Die Konterrevolution in Sicht

Die Konterrevolution in Sicht

Der gefährlichste Moment für eine schlechte Regierung", sagt der scharfsinnige Konservative Toqueville, „ist gewöhnlich derjenige, in welchem sie sich zu reorganisieren beginnt." Die Ereignisse überzeugten den Grafen Witte mit jedem Tage immer entschiedener von der Richtigkeit dieses Ausspruchs. Gegen ihn war die Revolution – entschlossen und schonungslos. Gegen ihn war auch die Hofkamarilla, und die liberale Opposition konnte sich nicht entschließen, offen mit ihm zu gehen. Der Regierungsapparat ging ihm unter den Händen in die Brüche. Und endlich war er selbst gegen sich, weil er die Ereignisse nicht zu erfassen vermochte, weil er keinen Plan hatte und, anstatt in einem klaren Operationsprogramm, in der Intrige seine Waffe wählte. Während Graf Witte in seiner Ratlosigkeit bald zu diesem, bald zu jenem Mittel griff, rückten die Reaktion und die Revolution immer näher auf einander an.

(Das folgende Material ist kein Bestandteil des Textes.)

-- ==== Sys2Proof/Machine/Reset.lean ====
section
/-! DEFINITION. SOFT_RESET (R181), PIN_RESET and RESET_RELEASE (R180). -/

namespace Sys2Proof.Machine

/-- A link after the soft reset: OFF with its collections, slot, posted-write state, event counts, statistics
and receiver cleared, a frame on the line aborted, the configuration kept (R162, R50, R69, R125, R141). -/
def Link.softReset (n : Nat) (l : LinkId) (k : Link) : Link :=
  { ctl := .pinReset
    cfg := k.cfg
    sch := { Scheduler.pinReset with tx := abortTx n l k.sch.tx }
    pst := .clear
    evs := .clear
    rcv := .clear }

/-- The soft reset (R181). -/
def softReset (s : State) : State :=
  { s with
    tags := mapTable Tag.freed s.tags
    cq := []
    eq := []
    links := Vector.ofFn (fun l => Link.softReset s.freeCount l (s.link l))
    issueResult := .clear
    cmdResult := .clear
    sticky := 0
    freeCount := s.freeCount + 1 }

/-- A write to CHIP_CMD: 1 is the soft reset, any other value is ignored (R176, R181). -/
def chipCommand (s : State) (value : Word) : State := if value = 1 then softReset s else s

/-- The assertion of RESET_N: every block at its pin-reset values, and the data bus released (R174). The levels of
the strobes are the host's, and the commands that wait and the model's free-value counter are no state of the part:
they stay (R180, logs 3, 12 and 19). -/
def pinReset (s : State) : State :=
  { State.reset with
    inReset := true, bus := { s.bus with driven := none }, freeCount := s.freeCount, pending := s.pending }

/-- SOFT_RESET (R181). -/
def execSoftReset (s : State) : Host.Outcome State Fault Refusal := unlessReset s (softReset s)

/-- PIN_RESET (R180). -/
def execPinReset (s : State) : Host.Outcome State Fault Refusal := .next (pinReset s)

/-- RESET_RELEASE: the part leaves reset with the values it holds (R180). -/
def execResetRelease (s : State) : Host.Outcome State Fault Refusal :=
  .next { s with inReset := false }

end Sys2Proof.Machine
end

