-- ==== Sys2Proof/Machine/Window.lean ====
section
/-! DEFINITION. The read side of the register window (R183), and the transmit lines. -/

namespace Sys2Proof.Machine

/-- A word read from the record at the head of a queue, 0 while the queue is empty (R75, R112). -/
def headWord {α : Type} (q : List α) (f : α → Word) : Word :=
  match q with
  | [] => 0
  | r :: _ => f r

/-- WIN_CTRL of the selected window (R91). -/
def winCtrlWord (s : State) : Word :=
  match directedIndex s.winSelect with
  | some k => s.windows[k].ctrlWord
  | none => s.striped.ctrlWord

/-- The base of the selected window (R92). -/
def selectedBase (s : State) : Addr :=
  match directedIndex s.winSelect with
  | some k => s.windows[k].base
  | none => s.striped.base

/-- The remap of the selected window; 0 for WS (R92). -/
def selectedRemap (s : State) : Addr :=
  match directedIndex s.winSelect with
  | some k => s.windows[k].remap
  | none => 0

/-- The value that a register reads as (R183). Write-only registers and unassigned offsets read 0 (R175). -/
def registerRead (s : State) (offset : Offset) : Word :=
  let k := s.link s.linkSelect
  match offset.toNat with
  | 0x01 => intStatus s
  | 0x02 => s.intEnable
  | 0x03 => s.usCount
  | 0x04 => s.raddrH.setWidth 16
  | 0x05 => s.raddrL
  | 0x06 => s.wdata
  | 0x08 => s.issueResult.word
  | 0x0A => placed (tagsInUse s) 0
  | 0x10 => placed s.cq.length 0
  | 0x11 => headWord s.cq CplRecord.tagWord
  | 0x12 => headWord s.cq CplRecord.addrHighWord
  | 0x13 => headWord s.cq (fun r => addrLow r.hostAddr)
  | 0x14 => headWord s.cq CplRecord.remoteHighWord
  | 0x15 => headWord s.cq (fun r => addrLow r.remoteAddr)
  | 0x16 => headWord s.cq (fun r => r.readData.getD 0)
  | 0x17 => headWord s.cq CplRecord.countsWord
  | 0x19 => placed s.cqTrigger 0
  | 0x1A => placed s.cqAge 0
  | 0x20 => placed s.eq.length 0
  | 0x21 => headWord s.eq EvtRecord.srcWord
  | 0x22 => headWord s.eq (fun r => r.code.setWidth 16)
  | 0x23 => headWord s.eq (fun r => r.payload)
  | 0x24 => headWord s.eq (fun r => r.time)
  | 0x26 => placed s.eqTrigger 0
  | 0x27 => placed s.eqAge 0
  | 0x28 => placed s.highThreshold 8 ||| placed s.lowThreshold 0
  | 0x29 => placed s.repeatK 0
  | 0x2A => placed s.winSelect.val 0
  | 0x2B => winCtrlWord s
  | 0x2C => addrHigh (selectedBase s)
  | 0x2D => addrLow (selectedBase s)
  | 0x2E => addrHigh (selectedRemap s)
  | 0x2F => addrLow (selectedRemap s)
  | 0x30 => winStatus s
  | 0x31 => placed s.linkSelect.val 0
  | 0x33 => s.cmdResult.word
  | 0x34 => k.statusWord
  | 0x35 => placed k.cfg.rate 0
  | 0x36 => placed k.cfg.replyTo 0
  | 0x37 => placed k.cfg.replayTo 0
  | 0x38 => k.cfg.limitsWord
  | 0x39 => placed k.cfg.delay 0
  | 0x3A => placed k.cfg.hold 0
  | 0x3B => k.occWord
  | 0x3C => k.statAWord
  | 0x3D => placed k.rcv.badFrames 0
  | 0x3E => addrHigh (k.ctl.firstDiscard.getD 0)
  | 0x3F => addrLow (k.ctl.firstDiscard.getD 0)
  | _ => 0

/-- The bytes that the transmitter of a link places on its line in its present state; none is mark (R37). -/
def State.txLine (s : State) (l : LinkId) : List Byte := txBytes (s.link l).sch.tx

/-- The time of the frame or abort sequence on the line of a link, in periods of the 50 MHz clock (R37). -/
def State.txClocks (s : State) (l : LinkId) : Nat :=
  lineClocks (s.link l).cfg.divisor (s.txLine l)

end Sys2Proof.Machine
end

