-- ==== Sys2Proof/Machine/Core.lean ====
section
/-! DEFINITION. The machine behind the host's interface. -/

def Sys2Proof.core : Host.Core :=
  { State := Sys2Proof.Machine.State, Fault := Sys2Proof.Machine.Fault,
    Refusal := Sys2Proof.Machine.Refusal, step := Sys2Proof.Machine.step,
    reset := Sys2Proof.Machine.State.reset }
end

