/-! ### Ticks and expiries -/

/-- R165, R167: a tick counts US_COUNT up modulo 65536 and is counted by every running timer and every age count,
and changes nothing else. A timer started with a duration of us microseconds is due from the (us + 1)th tick after its
start and holds its duration; the nth increment of an age count is due from the (16 n + 1)th tick after the record
joined, and the count stops at 255. A record joins with age count 0, and no number of ticks changes the count: the
increments of `AgeCountsIncrement` alone do (R71, R108). -/
def Obligations.TickIsCountedEverywhere : Prop :=
  (∀ s : State, s.inReset = false →
    ∃ t, exec .tick s = .next t ∧
      t = { s with usCount := s.usCount + 1, tags := t.tags, cq := t.cq, eq := t.eq, links := t.links } ∧
      (∀ i : TagId, t.tag i = { s.tag i with timer := (s.tag i).timer.tick }) ∧
      (∀ l : LinkId,
        let k := s.link l
        t.link l = { k with
          ctl := { k.ctl with helloTimer := k.ctl.helloTimer.map Countdown.tick }
          sch := { k.sch with holdTimer := k.sch.holdTimer.map Countdown.tick }
          pst := { k.pst with timer := k.pst.timer.map Countdown.tick } }) ∧
      t.cq = s.cq.map (fun r => { r with age := r.age.tick }) ∧
      t.eq = s.eq.map (fun r => { r with age := r.age.tick })) ∧
  (∀ c : Countdown, TagTimer.tick (.reply c) = .reply c.tick ∧
    TagTimer.tick (.retryDelay c) = .retryDelay c.tick ∧ TagTimer.tick .stopped = .stopped) ∧
  (∀ c : Countdown, c.due = true ↔ c.duration < c.elapsed) ∧
  (∀ us n : Nat,
    startTimer us = { elapsed := 0, duration := us } ∧
    (Countdown.tick^[n] (startTimer us)).duration = us ∧
    ((Countdown.tick^[n] (startTimer us)).due = true ↔ us + 1 ≤ n)) ∧
  AgeCount.fresh = { count := 0, ticks := 0 } ∧
  (∀ (a : AgeCount) (n : Nat), (AgeCount.tick^[n] a).count = a.count) ∧
  ∀ n count : Nat,
    ({ AgeCount.tick^[n] AgeCount.fresh with count := count }).due = true ↔
      count < 255 ∧ 16 * (count + 1) + 1 ≤ n

/-- R71, R108, R167, R80, R115: an increment that is due adds one to the age count of its record alone; the
increment of the head that reaches a limit makes the level condition true. -/
def Obligations.AgeCountsIncrement : Prop :=
  ∀ s : State, s.inReset = false →
    (∀ n r, s.cq[n]? = some r → r.age.due = true →
      exec (.ageCountIncrement .completion n) s = .next { s with
        cq := s.cq.set n { r with age := { r.age with count := r.age.count + 1 } } }) ∧
    (∀ n r, s.eq[n]? = some r → r.age.due = true →
      exec (.ageCountIncrement .event n) s = .next { s with
        eq := s.eq.set n { r with age := { r.age with count := r.age.count + 1 } } }) ∧
    (∀ r rest, s.cq = r :: rest → r.age.due = true → r.age.count + 1 = s.cqAge →
      ∃ t, exec .cqAgeExpiry s = .next t ∧ cqCondition t = true ∧ (intStatus t).getLsbD 8 = true ∧
        t = { s with cq := { r with age := { r.age with count := s.cqAge } } :: rest }) ∧
    (∀ r rest, s.eq = r :: rest → r.age.due = true → r.age.count + 1 = s.eqAge →
      ∃ t, exec .eqAgeExpiry s = .next t ∧ eqCondition t = true ∧ (intStatus t).getLsbD 9 = true ∧
        t = { s with eq := { r with age := { r.age with count := s.eqAge } } :: rest })

/-- R6: a reply-timer expiry counts a timeout; the tag completes with TIMEOUT above the retry limit of its link,
and otherwise enters RESEND at the end of its link's resend order. -/
def Obligations.ReplyExpiryResendsOrCompletes : Prop :=
  ∀ (s : State) (i : TagId) (c : Countdown), s.inReset = false →
    (s.tag i).state = .await → (s.tag i).timer = .reply c → c.duration < c.elapsed →
    let tag := s.tag i
    let limit := (s.link tag.link).cfg.retryLimit
    (limit < tag.timeouts + 1 →
      exec (.replyTimerExpiry i) s = .next (completeTag
        (s.setTag i { tag with timeouts := tag.timeouts + 1 }) i
        { status := .timeout, faultCode := none, readData := none })) ∧
    (tag.timeouts + 1 ≤ limit →
      exec (.replyTimerExpiry i) s = .next (schedule
        ((s.setTag i { tag with
          timeouts := tag.timeouts + 1, state := .resend, timer := .stopped }).onLink tag.link
            (fun k => { k with sch := { k.sch with resend := k.sch.resend ++ [i] } })) tag.link))

/-- R16: at the expiry of its retry-delay timer a DEFERRED tag enters READY at the tail of the ready-deferred list
of its link. -/
def Obligations.DelayExpiryMakesTheTagReady : Prop :=
  ∀ (s : State) (i : TagId) (c : Countdown), s.inReset = false →
    (s.tag i).state = .deferred → (s.tag i).timer = .retryDelay c → c.duration < c.elapsed →
    exec (.retryDelayExpiry i) s = .next (schedule
      ((s.setTag i { s.tag i with state := .ready, timer := .stopped }).onLink (s.tag i).link
        (fun k => { k with sch := { k.sch with ready := k.sch.ready ++ [i] } })) (s.tag i).link)

/-- R47, R46, R45: a hold-timer expiry and a RESUME clear the outbound pause and let the held frames be picked in
the event; a RESUME with the flag clear is ignored; a PAUSE sets the flag and starts the timer anew with
LINK_HOLD as it stands. The kept bytes, count and mark that the two frames leave in the receiver, all clear, are the
model's choice (log 7, DEDUCED from R134). -/
def Obligations.OutboundPauseIsSetAndCleared : Prop :=
  ∀ (s : State) (l : LinkId), s.inReset = false →
    let k := s.link l
    let g := k.goodFrame
    (∀ c, k.sch.holdTimer = some c → c.duration < c.elapsed →
      exec (.pauseHoldExpiry l) s = .next (schedule
        (s.setLink l { k with sch := { k.sch with outPause := false, holdTimer := none } }) l)) ∧
    ∀ (st : StationId) (b : Byte),
      (k.ctl.state = .up → exec (.pause l st b) s = .next (s.setLink l { g with
        sch := { k.sch with
          outPause := true, holdTimer := some { elapsed := 0, duration := k.cfg.hold * 256 } } })) ∧
      (k.ctl.state = .up → k.sch.outPause = true →
        exec (.resume l st b) s = .next (schedule
          (s.setLink l { g with sch := { k.sch with outPause := false, holdTimer := none } }) l)) ∧
      (k.ctl.state = .up → k.sch.outPause = false → exec (.resume l st b) s = .next (s.setLink l g)) ∧
      (k.ctl.state ≠ .up →
        exec (.pause l st b) s = .next (s.setLink l g) ∧ exec (.resume l st b) s = .next (s.setLink l g))

/-- R62, R64: a replay-timer expiry counts an attempt; within the limit a pass starts at the oldest entry, with the
timer stopped and the duplicate count 0; above it the link fails with REPLAY_EXHAUSTED. -/
def Obligations.ReplayExpiryStartsAPass : Prop :=
  ∀ (s : State) (l : LinkId) (c : Countdown), s.inReset = false →
    (s.link l).ctl.state = .up → (s.link l).pst.timer = some c → c.duration < c.elapsed →
    let k := s.link l
    (k.pst.attempts + 1 ≤ k.cfg.replayLimit →
      exec (.replayTimerExpiry l) s = .next (schedule (s.setLink l { k with pst := { k.pst with
        attempts := k.pst.attempts + 1, timer := none, duplicates := 0
        pass := .active (k.pst.replay.head?.map (·.seq)) } }) l)) ∧
    (k.cfg.replayLimit < k.pst.attempts + 1 →
      exec (.replayTimerExpiry l) s = .next (failLink (s.setLink l { k with pst := { k.pst with
        attempts := k.pst.attempts + 1, timer := none } }) l .replayExhausted))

. … Selbst die aus den Akten des Polizeidepartements stammenden Tatsachen", heißt es in dem Geheimmemorandum, das Graf Witte im November 1905 als Kampfmittel gegen die „Trepowtzi" abfassen ließ, zeigen mit voller Klarheit, dass ein bedeutender Teil der schweren Anschuldigungen, die in den nächsten Tagen nach Erscheinen des Manifests von der Gesellschaft und dem Volk gegen die Regierung erhoben wurden, durchaus ernste Unterlagen hatten: es bestanden von obersten Regierungsbeamten ins Leben gerufene Parteien, deren Programm in der „organisierten Abwehr der extremen Elemente" bestand; patriotische Manifestationen wurden von der Regierung veranstaltet und zugleich andersgeartete Manifestationen auseinandergetrieben; man schoss auf friedliche Demonstranten und duldete, dass vor den Augen der Polizei und der Truppen Menschen misshandelt und Gouvernements-Semstwoverwaltungen niedergebrannt wurden; ließ die Pogromisten ungestört wüten und feuerte Salven ab auf jene, die es wagten, sich zur Wehr zu setzen; reizte bewusst oder unbewusst (?) die Menge zu Gewalttaten auf, indem man offizielle Erklärungen mit der Unterschrift des Stadthauptmanns verbreitete, und tat, wenn daraufhin Unruhen ausbrachen, nicht das Geringste zu ihrer Unterdrückung. Alle diese Tatsachen ereigneten sich im Laufe von drei bis vier Tagen an verschiedenen Enden des Reichs und weckten in der Bevölkerung einen solchen Sturm der Entrüstung, dass der erste freudige Eindruck, den das Manifest vom 30. Oktober gemacht hatte, gänzlich verwischt wurde." „Es bürgerte sich in der Bevölkerung die feste Überzeugung ein, dass alle diese Pogrome, die sich so unerwartet und doch gleichzeitig über ganz Russland ergossen, von einer und derselben, und dabei machtvollen Hand provoziert und geleitet wurden. Leider hatte die Bevölkerung für diese Annahme ihre ernsten Anhaltspunkte.“

Als der Generalgouverneur von Kurland das Gesuch eines von 20.000 Personen besuchten Meetings um Aufhebung des Kriegszustandes telegraphisch befürwortete, indem er der Ansicht Ausdruck gab, dass „der Kriegszustand der neuen Sachlage nicht entspreche," erteilte ihm Trepow mit fester Hand die Antwort: „Auf das Telegramm vom 20. Oktober. Mit Ihrer Schlussfolgerung, dass der Kriegszustand der neuen Sachlage widerspreche, nicht einverstanden.'' Witte verschluckte schweigend diese köstliche Erklärung seines Untergebenen, dass der Kriegszustand sich mit dem Manifest vom 30. Oktober sehr gut vertrage, und suchte sogar die Arbeiterdeputation zu überzeugen, dass „Trepow gar nicht so ein wildes Tier sei, wie man es von ihm behaupte." Allerdings musste Trepow unter dem Drucke der allgemeinen Entrüstung seinen Posten verlassen. Doch sein Nachfolger in der Rolle des Ministers des Innern Durnowo war keineswegs besser. Überdies behielt Trepow, der zum Palastkommandanten ernannt wurde, seinen Einfluss auf den Gang der Ereignisse nach wie vor bei. Die Haltung der Provinzbürokratie hing von ihm in viel höherem Maße ab als von dem Ministerpräsidenten selbst.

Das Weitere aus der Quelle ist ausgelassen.